Your objective: Go to the line holding "def NewestFault (u" in the entries below and write out exactly every line down to and including the line holding "t _ _ | .resetHoldoffExpiry t".

── Data ──

-- ==== Sys2Proof/Certificates/Slice0/Obligations.lean ====
section
/-!
DEFINITION. The statements about the block.  In each, `a` is the state in which the command acts: time has passed to the
command's tick (R6), with what fell due before it; `a.inTurn c` says that no command of a later rank has acted in that tick (R23,
as RankOrder says), and `.after a c` is the record that `c` has acted.  `u.yokCheck` is `u` with VIEW and the yoke's monitor brought up to
date (R344, R346), as YokeFollows says.
-/
open Sys2Proof Sys2Proof.Machine

namespace Sys2Proof.Machine

/-- The newest recorded fault is this one, detected now (R453, R460). -/
def NewestFault (u : State) (code ctx : Nat) : Prop :=
  u.rd A.EVT_LAST = BitVec.ofNat 32 code ∧ u.rd A.EVT_LASTCTX = BitVec.ofNat 32 ctx

/-- The words that a fault record writes. -/
def evtWords : List Nat :=
  [A.EVT_LAST, A.EVT_LASTCTX, A.EVT_LASTT0, A.EVT_LASTT1, A.EVT_LOGSTAT, A.EVT_LOGCNT]

end Sys2Proof.Machine

namespace Sys2Proof.Machine

/-- The tick at which a command reaches the block; an operation of a running program comes in its run (log entry 1). -/
def tickOf : Instr → Option Tick
  | .safeNLow t | .safeNHigh t => some t.tick
  | .powerOnReset t | .resetNLow t | .pgoodLow t | .restartRequest t _ _ | .resetHoldoffExpiry t
  | .resetRelease t _ | .pllLock t | .pllLockTimeout t | .dllLock t | .referenceFault t _ | .referenceHoldExpiry t
  | .dllUnlock t _ | .calibrationStep t _ | .timRateWrite t _ _ | .timSlewWrite t _ _ | .slewComplete t
  | .timeStep t _ | .ppsOutRise t | .ppsOutFall t | .ppsInEdge t _ | .flashInit t | .flashInitTimeout t
  | .memoryClear t | .selector t _ _ | .header t _ | .crcTable t _ | .bodyBlockRead t _ | .blockReread t _
  | .signature t _ | .verify t | .apply t | .overlay t _ | .paddockLock t | .inputBandExit t _ _
  | .warmupComplete t _ | .updatePoint t _ | .periodStart t _ _ | .epoch t _ _ | .compareEdge t _ _
  | .converterTrigger t _ _ _ | .restartCrossing t _ _ | .periodRestart t _ _ | .variablePeriodTimeout t _ _
  | .deadTimeEnd t _ _ | .reportChange t _ _ _ _ | .reportTimeout t _ _ | .bothOn t _ | .interlockCancel t _ _ => some t
  | .bootstrapRefresh t _ | .refreshEnd t _ _ | .legOvrWrite t _ _ _ | .teamEnable t _ _ | .teamDisable t _ _
  | .teamResume t _ _ | .groupRelease t _ | .sampleDelivery t _ | .bitstreamLoss t _ _ | .osrWrite t _ _ _
  | .sampleRelease t _ | .taskStart t _ | .commitArrival t _ | .groupDeadline t _ | .backgroundRelease t _
  | .backgroundGo t _ _ _ | .scrubStep t _ | .generatorGo t _ _ | .generatorAbort t _ _ | .captureArm t _ _
  | .captureStop t _ _ | .edgeAccept t _ _ _ _ | .positionSet t _ _ _ | .hallCodeTimeout t _ | .ssiRequest t _ _
  | .ssiGo t _ _ _ _ | .ssiFrameEnd t _ _ _ | .speedZero t _ | .probeLatch t _ _ | .compareTargetWrite t _ _ _ _
  | .compareEnable t _ _ _ _ | .comparePulseEnd t _ _ | .emulationStep t _ | .edgeTimeout t _ | .freezeDetect t _
  | .ladderRampEnd t _ | .comparatorCrossing t _ _ _ _ | .comparatorSample t _ _ _ | .tripSeen t _ | .blankingEnd t _ _
  | .tripInEdge t _ _ | .filteredTrip t _ _ | .softOffStep2 t _ _ | .tripClear t _ _ | .autoRearmRelease t _
  | .identSend t => some t
  | .identReceive t _ _ _ _ | .joinTimeout t | .heartbeatSend t | .heartbeatReceive t _ _ _ | .heartbeatTimeout t
  | .laneSyncLoss t _ | .commitFrameReceive t _ _ _ _ _ _ _ | .actInFall t | .actInRise t | .actConflict t
  | .watchdogKick t _ | .watchdogExpiry t | .viewRuleExpiry t | .actRelease t _ | .checkpoint t _ _
  | .lockstepMismatch t _ | .linkUp t _ _ | .linkDown t _ | .syncReceive t _ _ _ _ _ _ _ _ _
  | .followUpReceive t _ _ _ _ _ _ | .announceReceive t _ _ _ _ _ | .announceSend t | .syncSend t
  | .pdelayReqSend t _ | .pdelayReqReceive t _ _ _ _ | .pdelayRespReceive t _ _ _ _ _ _ _ _ | .syncTimeout t
  | .holdmaxExpiry t | .ppsLoss t | .icendCycleBoundary t | .dataFrameSend t | .receiveDeadline t
  | .icendFrameReceive t _ _ _ _ | .repairReqReceive t _ _ _ _ | .helloSend t | .helloReceive t _ _ _ _ _
  | .joinComplete t | .otherFrameReceive t _ _ _ _ | .mailboxPop t _ | .mailboxSend t _ _ _ _ | .mailboxSent t _
  | .egressFrameStart t _ _ | .flashWindowRead t _ _ _ | .flashProgramStore t _ _ _ | .flashEraseStore t _ _
  | .flswdataWrite t _ _ | .flseraseWrite t _ _ | .flsrdataRead t _ _ => some t
  | .flashFlush t _ _ | .gatherTimeout t | .flashOperationEnd t _ | .flashOperationTimeout t | .svcSelectStart t _
  | .svcSelectEnd t _ _ _ | .svcNop t | .svcRead t _ _ | .svcReadNext t _ | .svcWrite t _ _ | .svcWriteNext t _
  | .svcSelect t | .svcArm t _ | .fuseProgram t _ _ | .fuseRevoke t _ _ | .fuseRaiseFloor t _ _
  | .fuseOperationDone t _ | .pmsQueueEntry t _ _ _ | .pmsEntryStart t _ _ | .pmsEntryDone t _
  | .pmsTxWrite t _ _ _ | .pmsRxRead t _ _ | .pmsSlaveWord t _ _ | .pmsSlaveRelease t _ _ _ | .hkSlot t _ _ _ _ _
  | .hkEvaluation t | .shutdownGraceExpiry t | .shutdownClockStop t | .feedCondition t _ _ _ | .feedOverlapEnd t
  | .feedHealthy t _ | .feedRevert t | .journalCommit t _ | .journalScan t _ _ | .logWrite t _ _
  | .snapshotCaptureRead t _ _ _ | .registerWrite t _ _ _ _ | .generalTagFree t | .bitCapture t _ _
  | .decodeError t _ | .overCurrentCondition t _ _ | .laneInSync t _ | .announceReceiptTimeout t
  | .unsupportedPtpMessage t _ | .partnerClockedSsiFrame t _ => some t
  | .ceNop _ _ | .ceEnd _ _ | .ceClr _ _ _ | .ceLd _ _ _ _ | .ceAdd _ _ _ _ | .ceSub _ _ _ _ | .ceLdc _ _ _ _
  | .ceMul _ _ _ _ _ | .ceMac _ _ _ _ _ | .ceMsu _ _ _ _ _ | .ceMacs _ _ _ _ _ | .ceMsus _ _ _ _ _
  | .ceSts _ _ _ _ _ | .ceSha _ _ _ _ | .ceNeg _ _ _ | .ceAbs _ _ _ | .ceMin _ _ _ _ | .ceMax _ _ _ _
  | .ceLim _ _ _ _ | .ceLims _ _ _ _ | .ceVlim _ _ _ _ | .ceLdw _ _ _ _ | .ceLdcw _ _ _ _ | .ceAddw _ _ _ _
  | .ceBiq _ _ _ _ _ _ | .ceAmul _ _ _ _ | .ceStw _ _ _ _ | .ceTlu _ _ _ _ _ | .ceSincos _ _ _ _ | .ceAtan2 _ _ _
  | .ceDiv _ _ _ _ | .ceSqrt _ _ _ | .ceTocmp _ _ _ _ _ | .ceSkz _ _ _ _ _ | .ceSks _ _ _ _ _ | .ceSkn _ _ _ _
  | .ceSknn _ _ _ _ | .ceCap _ _ _ _ | .ceSetf _ _ _ => none
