/-! `wrSt` -/
@[simp] theorem State.wrSt_now : (s.wrSt a w).now = s.now := rfl
@[simp] theorem State.wrSt_regs : (s.wrSt a w).regs = s.regs := rfl
@[simp] theorem State.wrSt_shadow : (s.wrSt a w).shadow = s.shadow := rfl
@[simp] theorem State.wrSt_staged : (s.wrSt a w).staged = cellsSet regReset s.staged a w := rfl
@[simp] theorem State.wrSt_mem : (s.wrSt a w).mem = s.mem := rfl
@[simp] theorem State.wrSt_upset : (s.wrSt a w).upset = s.upset := rfl
@[simp] theorem State.wrSt_tim : (s.wrSt a w).tim = s.tim := rfl
@[simp] theorem State.wrSt_load : (s.wrSt a w).load = s.load := rfl
@[simp] theorem State.wrSt_fuse : (s.wrSt a w).fuse = s.fuse := rfl
@[simp] theorem State.wrSt_legs : (s.wrSt a w).legs = s.legs := rfl
@[simp] theorem State.wrSt_teams : (s.wrSt a w).teams = s.teams := rfl
@[simp] theorem State.wrSt_groups : (s.wrSt a w).groups = s.groups := rfl
@[simp] theorem State.wrSt_cmps : (s.wrSt a w).cmps = s.cmps := rfl
@[simp] theorem State.wrSt_tins : (s.wrSt a w).tins = s.tins := rfl
@[simp] theorem State.wrSt_sdmTrips : (s.wrSt a w).sdmTrips = s.sdmTrips := rfl
@[simp] theorem State.wrSt_safe : (s.wrSt a w).safe = s.safe := rfl
@[simp] theorem State.wrSt_sdms : (s.wrSt a w).sdms = s.sdms := rfl
@[simp] theorem State.wrSt_sdmCk : (s.wrSt a w).sdmCk = s.sdmCk := rfl
@[simp] theorem State.wrSt_ce : (s.wrSt a w).ce = s.ce := rfl
@[simp] theorem State.wrSt_fbk : (s.wrSt a w).fbk = s.fbk := rfl
@[simp] theorem State.wrSt_fbo : (s.wrSt a w).fbo = s.fbo := rfl
@[simp] theorem State.wrSt_yok : (s.wrSt a w).yok = s.yok := rfl
@[simp] theorem State.wrSt_net : (s.wrSt a w).net = s.net := rfl
@[simp] theorem State.wrSt_ser : (s.wrSt a w).ser = s.ser := rfl
@[simp] theorem State.wrSt_hk : (s.wrSt a w).hk = s.hk := rfl
@[simp] theorem State.wrSt_shutRec : (s.wrSt a w).shutRec = s.shutRec := rfl
@[simp] theorem State.wrSt_jrn : (s.wrSt a w).jrn = s.jrn := rfl
@[simp] theorem State.wrSt_sup : (s.wrSt a w).sup = s.sup := rfl
@[simp] theorem State.wrSt_due : (s.wrSt a w).due = s.due := rfl
@[simp] theorem State.wrSt_snaps : (s.wrSt a w).snaps = s.snaps := rfl
@[simp] theorem State.wrSt_lastRead : (s.wrSt a w).lastRead = s.lastRead := rfl
@[simp] theorem State.wrSt_tagsUse : (s.wrSt a w).tagsUse = s.tagsUse := rfl
@[simp] theorem State.wrSt_stalled : (s.wrSt a w).stalled = s.stalled := rfl
@[simp] theorem State.wrSt_same : (s.wrSt a w).same = s.same := rfl
@[simp] theorem State.wrSt_freeCnt : (s.wrSt a w).freeCnt = s.freeCnt := rfl
@[simp] theorem State.wrSt_base : (s.wrSt a w).base = s.base := rfl
@[simp] theorem State.wrSt_acted : (s.wrSt a w).acted = s.acted := rfl
@[simp] theorem State.wrSt_actedAt : (s.wrSt a w).actedAt = s.actedAt := rfl
@[simp] theorem State.wrSt_pending : (s.wrSt a w).pending = s.pending := rfl
@[simp] theorem State.wrSt_rd : (s.wrSt a w).rd b = s.rd b := rfl
@[simp] theorem State.wrSt_get : (s.wrSt a w).get g = s.get g := rfl
@[simp] theorem State.wrSt_bit : (s.wrSt a w).bit g = s.bit g := rfl
@[simp] theorem State.wrSt_rdSh : (s.wrSt a w).rdSh b = s.rdSh b := rfl
@[simp] theorem State.wrSt_memGet : (s.wrSt a w).memGet b = s.memGet b := rfl

/-! `memSet` -/
@[simp] theorem State.memSet_now : (s.memSet a w).now = s.now := rfl
@[simp] theorem State.memSet_regs : (s.memSet a w).regs = s.regs := rfl
@[simp] theorem State.memSet_shadow : (s.memSet a w).shadow = s.shadow := rfl
@[simp] theorem State.memSet_staged : (s.memSet a w).staged = s.staged := rfl
@[simp] theorem State.memSet_mem : (s.memSet a w).mem = cellsSet zeroWord s.mem a w := rfl
@[simp] theorem State.memSet_upset : (s.memSet a w).upset = s.upset.filter (fun e => e.1 != a) := rfl
@[simp] theorem State.memSet_tim : (s.memSet a w).tim = s.tim := rfl
@[simp] theorem State.memSet_load : (s.memSet a w).load = s.load := rfl
@[simp] theorem State.memSet_fuse : (s.memSet a w).fuse = s.fuse := rfl
@[simp] theorem State.memSet_legs : (s.memSet a w).legs = s.legs := rfl
@[simp] theorem State.memSet_teams : (s.memSet a w).teams = s.teams := rfl
@[simp] theorem State.memSet_groups : (s.memSet a w).groups = s.groups := rfl
@[simp] theorem State.memSet_cmps : (s.memSet a w).cmps = s.cmps := rfl
@[simp] theorem State.memSet_tins : (s.memSet a w).tins = s.tins := rfl
@[simp] theorem State.memSet_sdmTrips : (s.memSet a w).sdmTrips = s.sdmTrips := rfl
@[simp] theorem State.memSet_safe : (s.memSet a w).safe = s.safe := rfl
@[simp] theorem State.memSet_sdms : (s.memSet a w).sdms = s.sdms := rfl
@[simp] theorem State.memSet_sdmCk : (s.memSet a w).sdmCk = s.sdmCk := rfl
@[simp] theorem State.memSet_ce : (s.memSet a w).ce = s.ce := rfl
@[simp] theorem State.memSet_fbk : (s.memSet a w).fbk = s.fbk := rfl
@[simp] theorem State.memSet_fbo : (s.memSet a w).fbo = s.fbo := rfl
@[simp] theorem State.memSet_yok : (s.memSet a w).yok = s.yok := rfl
@[simp] theorem State.memSet_net : (s.memSet a w).net = s.net := rfl
@[simp] theorem State.memSet_ser : (s.memSet a w).ser = s.ser := rfl
@[simp] theorem State.memSet_hk : (s.memSet a w).hk = s.hk := rfl
@[simp] theorem State.memSet_shutRec : (s.memSet a w).shutRec = s.shutRec := rfl
@[simp] theorem State.memSet_jrn : (s.memSet a w).jrn = s.jrn := rfl
@[simp] theorem State.memSet_sup : (s.memSet a w).sup = s.sup := rfl
@[simp] theorem State.memSet_due : (s.memSet a w).due = s.due := rfl
@[simp] theorem State.memSet_snaps : (s.memSet a w).snaps = s.snaps := rfl
@[simp] theorem State.memSet_lastRead : (s.memSet a w).lastRead = s.lastRead := rfl
@[simp] theorem State.memSet_tagsUse : (s.memSet a w).tagsUse = s.tagsUse := rfl
@[simp] theorem State.memSet_stalled : (s.memSet a w).stalled = s.stalled := rfl
@[simp] theorem State.memSet_same : (s.memSet a w).same = s.same := rfl
@[simp] theorem State.memSet_freeCnt : (s.memSet a w).freeCnt = s.freeCnt := rfl
@[simp] theorem State.memSet_base : (s.memSet a w).base = s.base := rfl
@[simp] theorem State.memSet_acted : (s.memSet a w).acted = s.acted := rfl
@[simp] theorem State.memSet_actedAt : (s.memSet a w).actedAt = s.actedAt := rfl
@[simp] theorem State.memSet_pending : (s.memSet a w).pending = s.pending := rfl
@[simp] theorem State.memSet_rd : (s.memSet a w).rd b = s.rd b := rfl
@[simp] theorem State.memSet_get : (s.memSet a w).get g = s.get g := rfl
@[simp] theorem State.memSet_bit : (s.memSet a w).bit g = s.bit g := rfl
@[simp] theorem State.memSet_rdSh : (s.memSet a w).rdSh b = s.rdSh b := rfl
@[simp] theorem State.memSet_rdSt : (s.memSet a w).rdSt b = s.rdSt b := rfl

───

Output for this exercise:
def NewestFault (u : State) (code ctx : Nat) : Prop :=
  u.rd A.EVT_LAST = BitVec.ofNat 32 code ∧ u.rd A.EVT_LASTCTX = BitVec.ofNat 32 ctx

/-- The words that a fault record writes. -/
def evtWords : List Nat :=
  [A.EVT_LAST, A.EVT_LASTCTX, A.EVT_LASTT0, A.EVT_LASTT1, A.EVT_LOGSTAT, A.EVT_LOGCNT]

end Sys2Proof.Machine

namespace Sys2Proof.Machine

/-- The tick at which a command reaches the block; an operation of a running program comes in its run (log entry 1). -/
def tickOf : Instr → Option Tick
  | .safeNLow t | .safeNHigh t => some t.tick
  | .powerOnReset t | .resetNLow t | .pgoodLow t | .restartRequest t _ _ | .resetHoldoffExpiry t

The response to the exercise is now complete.